=== Begin Enclosure ===
-- ==== Sys2Proof/Machine/LadderOps.lean ====
section
/-!
DEFINITION. Sys2Proof/Machine/LadderOps.lean: the recovery ladder of a footing quarter (08_data_integrity.md R278 to R284, 07_footing_media.md R242, R243) and
the merge of an answered copy (R153, R279).
-/
namespace Sys2Proof.Machine

open Sys2Proof

/-! ### Where a quarter lies (R225, R226, R228, R229, R257) -/

/-- Boards that hold slots of a stripe: all, or all but the one missing from a narrow stripe. -/
def stripeBoards (e : Stripe) : List Nat := if e.narrow then (List.range 8).filter (· != e.absent) else List.range 8

/-- The board that holds quarter q of the granule whose first slot a locator names. -/
def quarterBoard (loc q : Nat) (s : State) : Nat :=
  let e := s.stripe (locStripe loc)
  let bs := stripeBoards e
  let n := bs.length - 1
  let i := bitsOf 33 3 loc + q
  let row := bitsOf 18 15 loc + i / n
  bs.getD ((row % bs.length + 1 + i % n) % bs.length) 0

/-- The sluice that reads quarter q of a granule. -/
def quarterSluice (g q : Nat) (s : State) : Nat :=
  match tfind g s.tir.xlt with
  | some e => 4 * quarterBoard e.locator q s + bitsOf 0 2 e.locator
  | none => 0

/-- Every other slot of the quarter's row is on a present board, so that step 2 may run (R243, R278, R284). -/
def rowPresent (g q : Nat) (s : State) : Bool :=
  match tfind g s.tir.xlt with
  | some e => (stripeBoards (s.stripe (locStripe e.locator))).all (fun b => b == quarterBoard e.locator q s || s.get (Reg.SLC_BOARD_STATE_STATE b) != 2)
  | none => false

/-- The read-level shift tried as number n: first the one remembered for the unit, then the others in ascending order (R242). -/
def shiftAt (g q n : Nat) (s : State) : Nat :=
  match tfind g s.tir.xlt with
  | some e =>
    let k := 8 * locStripe e.locator + quarterBoard e.locator q s
    let r := tget 0 k s.tir.shiftOf
    (if r = 0 then [1, 2, 3, 4, 5, 6, 7] else r :: [1, 2, 3, 4, 5, 6, 7].filter (· != r)).getD n 0
  | none => 0

/-- The shift that corrected a quarter is remembered for its unit (R242). -/
def rememberShift (g q shift : Nat) (s : State) : State :=
  match tfind g s.tir.xlt with
  | some e => s.onTir fun x => { x with shiftOf := tset 0 (8 * locStripe e.locator + quarterBoard e.locator q s) shift x.shiftOf }
  | none => s

/-! ### Merging an answered copy (R153 step 1, R279) -/

/-- Lines of a granule take answered bytes and marks; then each local record above `snap` is applied over them, in its order. -/
def mergeAnswer (g lines : Nat) (data : List Host.Cell) (poison snap : Nat) (s : State) : State :=
  let s := installLines g lines data poison s
  (granRecs s g).foldl (fun s r =>
    if r.applied && decide (r.seq > snap) then
      (List.range (r.data.length / 64)).foldl (fun s i => if bitOf (lineIdx (r.line + i)) lines then applyLine r i s else s) s
    else s) s

/-! ### The ladder (R278 to R284) -/

/-- The ladder that runs on a quarter. -/
def ladderOn (g q : Nat) (s : State) : Option Ladder := s.tir.ladders.find? (fun l => l.quarter == 4 * g + q)

/-- Change the ladder of a quarter. -/
def modLadder (g q : Nat) (f : Ladder → Ladder) (s : State) : State :=
  s.onTir fun x => { x with ladders := x.ladders.map (fun (l : Ladder) => if l.quarter = 4 * g + q then f l else l) }

/-- The ladder of a quarter is over. -/
def dropLadder (g q : Nat) (s : State) : State := s.onTir fun x => { x with ladders := x.ladders.filter (fun l => l.quarter != 4 * g + q) }

/-- Lines of a quarter that no cached copy holds valid: full-line writes have made the others valid (R171, R284). -/
def ladderLines (g q : Nat) (s : State) : Nat :=
  let v := (s.gran g).valid
  (List.range 256).foldl (fun m i => if bitOf i (quarterLines q) && !(bitOf i v) then m + 2 ^ i else m) 0

/-- A ladder ends well: the quarter is installed and its requests are served in arrival order (R281). -/
def ladderGood (g q : Nat) (s : State) : State := settle (installQuarter g q (dropLadder g q s))

/-- A ladder ends in poison: lines not written in full meanwhile are poisoned, a poison pack is queued, event 0x0305 (R282). -/
def ladderPoison (g q : Nat) (late : Bool) (s : State) : State :=
  let m := ladderLines g q s
  let ls := (List.range 256).filter (fun i => bitOf i m)
  let s := ls.foldl (fun s i => loseLine (g * 256 + i) s) s
  let s := (s.add (Reg.ECC_POISON_STAT_COUNT 0) ls.length).inc (Reg.ECC_LADDER_STAT_COUNT 4)
  let s := if late then s.inc (Reg.ECC_LADDER_STAT_COUNT 5) else s
  let loc := match tfind g s.tir.xlt with | some e => e.locator | none => 0
  let s := logUe 2 (quarterSluice g q s) true (loc % 2 ^ 48 + 2 ^ 48 * q) s
  ladderGood g q (queuePack g (raise 0x0305 g q s))

/-- Whether the twin may be asked for a granule's copy (R280). -/
def twinStep (g : Nat) (s : State) : Bool :=
  s.pair = .paired || s.pair = .catchingUp || (s.pair = .resyncing && !(isMarked s g))

/-- Step 3: the twin is asked in a STATE frame that names granule and quarter, or the ladder ends in poison (R279, R280). -/
def ladderAsk (g q : Nat) (s : State) : State :=
  if twinStep g s then
    linkSend "STATE" 0 (4 * g + q) (leBytes 8 (4 * g + q)) (modLadder g q (fun (l : Ladder) => { l with step := 3, asked := true }) s)
  else ladderPoison g q false s

/-- Step 2 where every other slot of the row is on a present board, step 3 otherwise (R243, R278). -/
def ladderRebuild (g q : Nat) (s : State) : State :=
  if rowPresent g q s then modLadder g q (fun (l : Ladder) => { l with step := 2 }) s else ladderAsk g q s

/-- A ladder starts on a quarter whose first decode failed; a second finding joins it (R278, R284). -/
def startLadder (g q : Nat) (s : State) : State :=
  if (ladderOn g q s).isSome then s
  else
    let chained := (s.tir.waiting.filter (fun r => lineGran r.line == g && lineQuarter r.line == q)).length
    let l : Ladder := { quarter := 4 * g + q, deadline := s.epoch + 2000, step := 1, shifts := 0, asked := false }
    let s := (s.onTir fun x => { x with ladders := x.ladders ++ [l] }).inc (Reg.ECC_LADDER_STAT_COUNT 0)
    let loc := match tfind g s.tir.xlt with | some e => e.locator | none => 0
    logUe 2 (quarterSluice g q s) false (loc % 2 ^ 48 + 2 ^ 48 * q) (s.add (Reg.ECC_LADDER_STAT_COUNT 6) chained)

/-- A read at the next shift has been decoded (R242, R278, R292): a success is remembered for the unit; seven failures end step 1. -/
def ladderShift (g q : Nat) (l : Ladder) (ok : Bool) (s : State) : State :=
  let sl := quarterSluice g q s
  let s := s.inc (Reg.SLC_CH_STAT_COUNT sl 5)
  if ok then
    let waited := bitOf q (s.gran g).fillQ
    let s := (rememberShift g q (shiftAt g q l.shifts s) (s.inc (Reg.SLC_CH_STAT_COUNT sl 6))).inc (Reg.ECC_LADDER_STAT_COUNT 1)
    ladderGood g q (if waited then s else queuePack g s)
  else if l.shifts + 1 < 7 then modLadder g q (fun (l : Ladder) => { l with shifts := l.shifts + 1 }) s
  else ladderRebuild g q (raise 0x0403 g q (modLadder g q (fun (l : Ladder) => { l with shifts := 7 }) s))

/-- The rebuild from the stripe has been checked as a codeword (R243, R281). -/
def ladderStripe (g q : Nat) (ok : Bool) (s : State) : State :=
  if ok && rowPresent g q s then
    ladderGood g q (queuePack g (raise 0x0404 g q ((s.inc (Reg.ECC_LADDER_STAT_COUNT 2)).inc (Reg.SLC_FTG_STAT_COUNT 0))))
  else ladderAsk g q s

/-- The twin's answer: the quarter's bytes, its poison marks by line of the quarter, and the number applied to the copy it read (R279, R281). -/
def ladderAnswer (g q poison snap : Nat) (data : List Byte) (s : State) : State :=
  match ladderOn g q s with
  | none => s
  | some l =>
    if l.step ≠ 3 || !l.asked then s
    else
      let m := ladderLines g q s
      let p := (poison % 2 ^ 64) * 2 ^ (64 * q)
      let cells := ((List.range 4096).zip (padTo 4096 data)).map (fun (e : Nat × Byte) => (4096 * q + e.1, e.2))
      let s := mergeAnswer g m cells p snap s
      let bad := (List.range 256).filter (fun i => bitOf i m && linePoisoned s (g * 256 + i))
      let s := bad.foldl (fun s i => raise 0x0305 g i (s.inc (Reg.ECC_POISON_STAT_COUNT 0))) s
      ladderGood g q (queuePack g (raise 0x0311 g q (s.inc (Reg.ECC_LADDER_STAT_COUNT 3))))

/-- The twin is lost: every outstanding request for its copy fails at once (R280, R284). -/
def ladderTwinLost (s : State) : State :=
  (s.tir.ladders.filter (fun l => l.asked)).foldl (fun s l => ladderPoison (l.quarter / 4) (l.quarter % 4) false s) s

end Sys2Proof.Machine
end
=== End Enclosure ===
Take each line of the material above that holds the string "twinStep" and copy it.

*Your response*
def twinStep (g : Nat) (s : State) : Bool :=
  if twinStep g s then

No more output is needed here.